>>

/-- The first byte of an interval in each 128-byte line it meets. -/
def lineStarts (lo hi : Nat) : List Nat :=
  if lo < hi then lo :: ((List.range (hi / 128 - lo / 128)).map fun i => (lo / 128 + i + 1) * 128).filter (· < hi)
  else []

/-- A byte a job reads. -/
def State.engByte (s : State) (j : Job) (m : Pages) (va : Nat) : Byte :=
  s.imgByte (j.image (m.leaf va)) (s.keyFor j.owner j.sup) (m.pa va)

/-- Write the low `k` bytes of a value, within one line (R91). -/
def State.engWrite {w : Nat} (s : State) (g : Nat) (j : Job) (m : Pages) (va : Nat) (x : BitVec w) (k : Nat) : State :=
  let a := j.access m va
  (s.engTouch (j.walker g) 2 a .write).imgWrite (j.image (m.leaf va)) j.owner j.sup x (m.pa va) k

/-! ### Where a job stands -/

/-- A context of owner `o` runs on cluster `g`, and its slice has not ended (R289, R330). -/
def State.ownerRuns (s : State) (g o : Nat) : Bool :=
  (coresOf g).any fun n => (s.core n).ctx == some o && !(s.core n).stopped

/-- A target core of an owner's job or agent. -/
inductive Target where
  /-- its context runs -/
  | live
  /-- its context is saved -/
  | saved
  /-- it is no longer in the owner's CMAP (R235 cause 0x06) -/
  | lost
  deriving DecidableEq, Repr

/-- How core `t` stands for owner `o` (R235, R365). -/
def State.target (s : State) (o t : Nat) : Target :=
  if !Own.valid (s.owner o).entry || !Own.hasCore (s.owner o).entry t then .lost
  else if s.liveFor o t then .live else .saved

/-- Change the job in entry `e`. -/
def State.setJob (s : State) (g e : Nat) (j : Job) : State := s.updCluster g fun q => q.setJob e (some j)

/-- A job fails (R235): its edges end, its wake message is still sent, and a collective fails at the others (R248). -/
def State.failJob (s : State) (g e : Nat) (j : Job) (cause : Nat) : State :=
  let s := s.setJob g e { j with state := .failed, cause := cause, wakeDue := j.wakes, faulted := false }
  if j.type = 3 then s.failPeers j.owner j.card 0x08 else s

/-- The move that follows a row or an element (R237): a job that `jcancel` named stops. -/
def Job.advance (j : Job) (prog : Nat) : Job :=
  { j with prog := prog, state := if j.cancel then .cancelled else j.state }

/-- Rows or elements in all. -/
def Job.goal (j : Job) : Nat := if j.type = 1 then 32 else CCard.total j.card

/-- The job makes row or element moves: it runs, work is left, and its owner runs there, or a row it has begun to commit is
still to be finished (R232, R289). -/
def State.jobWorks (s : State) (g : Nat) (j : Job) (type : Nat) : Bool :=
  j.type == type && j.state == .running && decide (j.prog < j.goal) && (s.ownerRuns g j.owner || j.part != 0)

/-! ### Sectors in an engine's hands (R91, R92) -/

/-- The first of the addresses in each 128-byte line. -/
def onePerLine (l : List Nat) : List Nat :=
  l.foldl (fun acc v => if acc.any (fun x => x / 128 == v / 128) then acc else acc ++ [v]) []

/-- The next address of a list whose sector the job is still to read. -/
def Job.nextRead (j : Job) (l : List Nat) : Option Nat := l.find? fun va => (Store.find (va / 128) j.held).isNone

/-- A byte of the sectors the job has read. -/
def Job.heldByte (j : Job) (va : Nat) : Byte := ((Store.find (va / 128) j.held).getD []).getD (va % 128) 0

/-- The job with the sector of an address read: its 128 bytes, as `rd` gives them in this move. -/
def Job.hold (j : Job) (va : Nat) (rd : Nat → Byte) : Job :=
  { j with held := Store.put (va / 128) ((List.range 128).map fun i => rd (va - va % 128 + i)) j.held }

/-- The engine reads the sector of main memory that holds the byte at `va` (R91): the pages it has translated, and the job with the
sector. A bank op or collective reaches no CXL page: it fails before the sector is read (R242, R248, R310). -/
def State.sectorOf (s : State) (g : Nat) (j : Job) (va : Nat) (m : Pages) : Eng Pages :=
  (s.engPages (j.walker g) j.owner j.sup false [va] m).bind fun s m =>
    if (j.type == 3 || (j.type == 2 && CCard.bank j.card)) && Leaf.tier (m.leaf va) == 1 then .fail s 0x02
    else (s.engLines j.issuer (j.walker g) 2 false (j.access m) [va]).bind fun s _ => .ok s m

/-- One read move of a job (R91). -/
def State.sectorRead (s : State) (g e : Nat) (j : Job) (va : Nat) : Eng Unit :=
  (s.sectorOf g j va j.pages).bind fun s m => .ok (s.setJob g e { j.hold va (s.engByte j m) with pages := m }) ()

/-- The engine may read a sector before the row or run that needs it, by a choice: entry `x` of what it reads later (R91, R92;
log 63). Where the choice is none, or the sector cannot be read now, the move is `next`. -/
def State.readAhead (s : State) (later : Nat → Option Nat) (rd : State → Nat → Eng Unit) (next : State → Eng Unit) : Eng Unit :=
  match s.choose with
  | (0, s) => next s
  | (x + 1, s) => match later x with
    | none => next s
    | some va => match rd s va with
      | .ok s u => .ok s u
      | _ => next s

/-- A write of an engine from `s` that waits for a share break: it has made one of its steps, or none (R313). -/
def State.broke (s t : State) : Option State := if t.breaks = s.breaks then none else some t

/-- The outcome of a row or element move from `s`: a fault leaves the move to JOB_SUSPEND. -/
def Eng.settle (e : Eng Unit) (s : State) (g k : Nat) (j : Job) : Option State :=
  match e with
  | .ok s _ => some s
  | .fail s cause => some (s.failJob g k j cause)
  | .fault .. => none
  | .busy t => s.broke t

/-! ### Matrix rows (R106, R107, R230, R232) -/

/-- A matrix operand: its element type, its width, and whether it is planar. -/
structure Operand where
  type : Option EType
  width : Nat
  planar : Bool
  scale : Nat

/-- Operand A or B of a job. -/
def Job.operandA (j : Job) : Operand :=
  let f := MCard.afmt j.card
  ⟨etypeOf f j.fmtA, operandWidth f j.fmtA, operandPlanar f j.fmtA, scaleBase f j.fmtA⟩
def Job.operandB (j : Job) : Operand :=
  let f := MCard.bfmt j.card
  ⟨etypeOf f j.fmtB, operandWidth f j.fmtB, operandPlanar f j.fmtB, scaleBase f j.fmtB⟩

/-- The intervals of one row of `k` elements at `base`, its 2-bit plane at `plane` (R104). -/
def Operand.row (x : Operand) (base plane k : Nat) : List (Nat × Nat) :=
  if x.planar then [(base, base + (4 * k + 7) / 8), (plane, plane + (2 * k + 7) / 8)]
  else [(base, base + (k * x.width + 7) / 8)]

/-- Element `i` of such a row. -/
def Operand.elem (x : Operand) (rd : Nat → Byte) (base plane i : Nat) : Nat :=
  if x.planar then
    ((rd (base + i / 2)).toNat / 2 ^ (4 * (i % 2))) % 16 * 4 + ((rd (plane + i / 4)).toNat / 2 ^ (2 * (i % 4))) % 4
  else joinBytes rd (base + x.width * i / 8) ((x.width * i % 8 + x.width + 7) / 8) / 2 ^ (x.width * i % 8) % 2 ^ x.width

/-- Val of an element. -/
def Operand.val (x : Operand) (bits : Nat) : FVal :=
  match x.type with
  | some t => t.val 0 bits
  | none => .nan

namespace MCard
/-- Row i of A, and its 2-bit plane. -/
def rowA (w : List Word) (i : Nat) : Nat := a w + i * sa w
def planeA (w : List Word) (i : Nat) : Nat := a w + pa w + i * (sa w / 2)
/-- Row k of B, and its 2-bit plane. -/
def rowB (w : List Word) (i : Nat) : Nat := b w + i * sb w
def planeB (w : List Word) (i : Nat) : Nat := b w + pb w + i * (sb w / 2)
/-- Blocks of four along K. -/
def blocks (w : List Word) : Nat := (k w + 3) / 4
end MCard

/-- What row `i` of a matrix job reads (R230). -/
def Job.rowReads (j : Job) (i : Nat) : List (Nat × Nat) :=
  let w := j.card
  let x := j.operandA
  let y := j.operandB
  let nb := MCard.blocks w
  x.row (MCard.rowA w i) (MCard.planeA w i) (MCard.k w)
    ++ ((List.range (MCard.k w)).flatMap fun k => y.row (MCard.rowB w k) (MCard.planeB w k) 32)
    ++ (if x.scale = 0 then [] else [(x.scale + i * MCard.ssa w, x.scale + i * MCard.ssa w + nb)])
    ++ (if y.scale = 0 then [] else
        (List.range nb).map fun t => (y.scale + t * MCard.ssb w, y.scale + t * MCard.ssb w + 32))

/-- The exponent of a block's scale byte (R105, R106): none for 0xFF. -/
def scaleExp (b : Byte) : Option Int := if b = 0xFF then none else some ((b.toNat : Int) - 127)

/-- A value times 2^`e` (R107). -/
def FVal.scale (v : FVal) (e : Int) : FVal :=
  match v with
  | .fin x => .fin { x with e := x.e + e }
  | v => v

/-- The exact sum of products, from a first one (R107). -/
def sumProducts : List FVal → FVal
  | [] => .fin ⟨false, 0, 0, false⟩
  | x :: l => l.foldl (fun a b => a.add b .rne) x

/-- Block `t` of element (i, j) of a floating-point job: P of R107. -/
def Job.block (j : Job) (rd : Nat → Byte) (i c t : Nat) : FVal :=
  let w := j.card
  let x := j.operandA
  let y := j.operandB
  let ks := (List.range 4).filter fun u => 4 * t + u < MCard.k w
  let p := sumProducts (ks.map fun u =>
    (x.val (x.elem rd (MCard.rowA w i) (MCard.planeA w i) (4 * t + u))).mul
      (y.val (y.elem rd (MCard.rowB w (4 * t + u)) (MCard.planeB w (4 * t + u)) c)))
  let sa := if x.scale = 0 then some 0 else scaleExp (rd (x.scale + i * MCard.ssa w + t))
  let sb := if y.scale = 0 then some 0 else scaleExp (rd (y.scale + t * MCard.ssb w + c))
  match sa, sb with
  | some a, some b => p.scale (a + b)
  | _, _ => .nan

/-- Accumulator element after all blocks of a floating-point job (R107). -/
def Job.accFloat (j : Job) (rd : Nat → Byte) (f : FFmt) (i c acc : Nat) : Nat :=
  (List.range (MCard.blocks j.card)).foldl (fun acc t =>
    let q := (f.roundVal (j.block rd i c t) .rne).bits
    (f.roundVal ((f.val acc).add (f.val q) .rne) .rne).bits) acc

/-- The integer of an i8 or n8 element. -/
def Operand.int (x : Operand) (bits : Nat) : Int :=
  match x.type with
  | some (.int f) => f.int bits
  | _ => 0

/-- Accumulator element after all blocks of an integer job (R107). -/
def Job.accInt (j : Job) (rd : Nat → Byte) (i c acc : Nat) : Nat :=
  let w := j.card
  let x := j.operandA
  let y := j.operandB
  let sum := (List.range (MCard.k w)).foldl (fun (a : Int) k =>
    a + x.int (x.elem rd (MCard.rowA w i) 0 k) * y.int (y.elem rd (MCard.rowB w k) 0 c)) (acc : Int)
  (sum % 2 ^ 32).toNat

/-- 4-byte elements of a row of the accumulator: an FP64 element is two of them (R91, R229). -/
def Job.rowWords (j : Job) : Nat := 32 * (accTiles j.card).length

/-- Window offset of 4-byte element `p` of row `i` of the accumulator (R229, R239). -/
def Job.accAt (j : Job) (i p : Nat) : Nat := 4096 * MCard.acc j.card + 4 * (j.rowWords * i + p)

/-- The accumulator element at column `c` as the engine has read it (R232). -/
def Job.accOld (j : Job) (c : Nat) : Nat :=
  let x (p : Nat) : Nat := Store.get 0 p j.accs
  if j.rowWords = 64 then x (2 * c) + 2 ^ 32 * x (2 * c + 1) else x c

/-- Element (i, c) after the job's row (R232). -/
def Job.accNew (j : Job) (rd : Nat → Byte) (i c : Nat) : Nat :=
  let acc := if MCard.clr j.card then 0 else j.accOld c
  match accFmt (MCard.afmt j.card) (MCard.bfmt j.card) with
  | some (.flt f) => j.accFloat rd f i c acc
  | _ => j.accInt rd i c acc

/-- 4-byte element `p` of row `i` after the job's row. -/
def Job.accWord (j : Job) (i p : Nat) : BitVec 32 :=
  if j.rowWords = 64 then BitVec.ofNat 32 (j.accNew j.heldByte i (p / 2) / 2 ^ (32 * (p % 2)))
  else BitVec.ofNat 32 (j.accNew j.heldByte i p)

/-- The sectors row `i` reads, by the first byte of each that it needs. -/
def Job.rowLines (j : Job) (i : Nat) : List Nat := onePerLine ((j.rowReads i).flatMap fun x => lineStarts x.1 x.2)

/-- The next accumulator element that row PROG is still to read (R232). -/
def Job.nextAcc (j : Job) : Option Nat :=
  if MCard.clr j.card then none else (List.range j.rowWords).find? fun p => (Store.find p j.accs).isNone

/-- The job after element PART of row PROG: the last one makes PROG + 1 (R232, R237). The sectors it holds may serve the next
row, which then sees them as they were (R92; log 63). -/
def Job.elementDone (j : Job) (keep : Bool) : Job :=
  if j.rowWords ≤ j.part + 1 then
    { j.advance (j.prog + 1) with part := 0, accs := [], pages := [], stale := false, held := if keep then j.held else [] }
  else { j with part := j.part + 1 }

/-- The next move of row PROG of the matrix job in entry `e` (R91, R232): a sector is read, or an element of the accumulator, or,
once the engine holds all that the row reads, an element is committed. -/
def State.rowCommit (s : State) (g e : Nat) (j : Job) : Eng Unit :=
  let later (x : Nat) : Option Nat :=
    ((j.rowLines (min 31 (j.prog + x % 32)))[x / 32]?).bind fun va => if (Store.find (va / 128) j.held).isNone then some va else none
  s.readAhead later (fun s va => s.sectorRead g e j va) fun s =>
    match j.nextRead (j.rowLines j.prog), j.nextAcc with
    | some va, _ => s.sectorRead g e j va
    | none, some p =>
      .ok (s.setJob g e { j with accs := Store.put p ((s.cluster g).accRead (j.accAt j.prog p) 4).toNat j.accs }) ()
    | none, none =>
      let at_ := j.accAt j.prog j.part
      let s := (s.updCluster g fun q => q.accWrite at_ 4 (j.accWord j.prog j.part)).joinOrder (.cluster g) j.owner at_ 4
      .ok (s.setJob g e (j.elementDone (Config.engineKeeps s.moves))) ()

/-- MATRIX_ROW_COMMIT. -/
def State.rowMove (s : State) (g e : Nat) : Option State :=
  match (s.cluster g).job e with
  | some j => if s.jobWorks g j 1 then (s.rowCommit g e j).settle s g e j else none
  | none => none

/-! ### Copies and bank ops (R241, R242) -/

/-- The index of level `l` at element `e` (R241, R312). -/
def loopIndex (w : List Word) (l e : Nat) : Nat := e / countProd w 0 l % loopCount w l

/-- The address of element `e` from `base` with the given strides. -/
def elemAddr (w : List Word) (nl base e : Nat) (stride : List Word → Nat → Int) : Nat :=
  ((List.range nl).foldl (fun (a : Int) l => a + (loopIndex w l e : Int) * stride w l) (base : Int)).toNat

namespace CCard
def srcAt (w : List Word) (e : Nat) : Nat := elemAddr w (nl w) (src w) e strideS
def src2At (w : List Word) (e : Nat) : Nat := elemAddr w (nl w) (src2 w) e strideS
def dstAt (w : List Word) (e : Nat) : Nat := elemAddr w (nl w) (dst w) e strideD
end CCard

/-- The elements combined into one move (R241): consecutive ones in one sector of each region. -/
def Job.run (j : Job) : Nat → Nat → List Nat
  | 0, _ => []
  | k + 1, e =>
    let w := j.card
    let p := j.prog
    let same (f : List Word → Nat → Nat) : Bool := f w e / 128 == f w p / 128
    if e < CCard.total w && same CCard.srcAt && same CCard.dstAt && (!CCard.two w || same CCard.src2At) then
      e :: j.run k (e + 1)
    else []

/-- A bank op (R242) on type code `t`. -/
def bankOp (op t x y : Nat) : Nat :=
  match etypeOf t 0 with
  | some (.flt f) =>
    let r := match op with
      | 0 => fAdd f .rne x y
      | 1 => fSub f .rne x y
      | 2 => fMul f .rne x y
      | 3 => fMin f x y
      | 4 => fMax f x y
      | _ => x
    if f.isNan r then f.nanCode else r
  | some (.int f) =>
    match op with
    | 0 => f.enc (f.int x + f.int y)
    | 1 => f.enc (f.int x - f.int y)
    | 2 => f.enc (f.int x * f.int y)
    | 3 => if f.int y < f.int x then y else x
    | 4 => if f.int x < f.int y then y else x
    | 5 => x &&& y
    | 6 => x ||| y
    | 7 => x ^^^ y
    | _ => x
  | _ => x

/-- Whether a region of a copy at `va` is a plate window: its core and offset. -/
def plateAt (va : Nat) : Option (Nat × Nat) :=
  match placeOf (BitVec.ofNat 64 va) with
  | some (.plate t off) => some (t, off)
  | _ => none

<<

**WHAT TO PRODUCE**
Going line by line through the entries above, count each line that has the word "image", then state the count alone.

**RESPONSE AREA**
2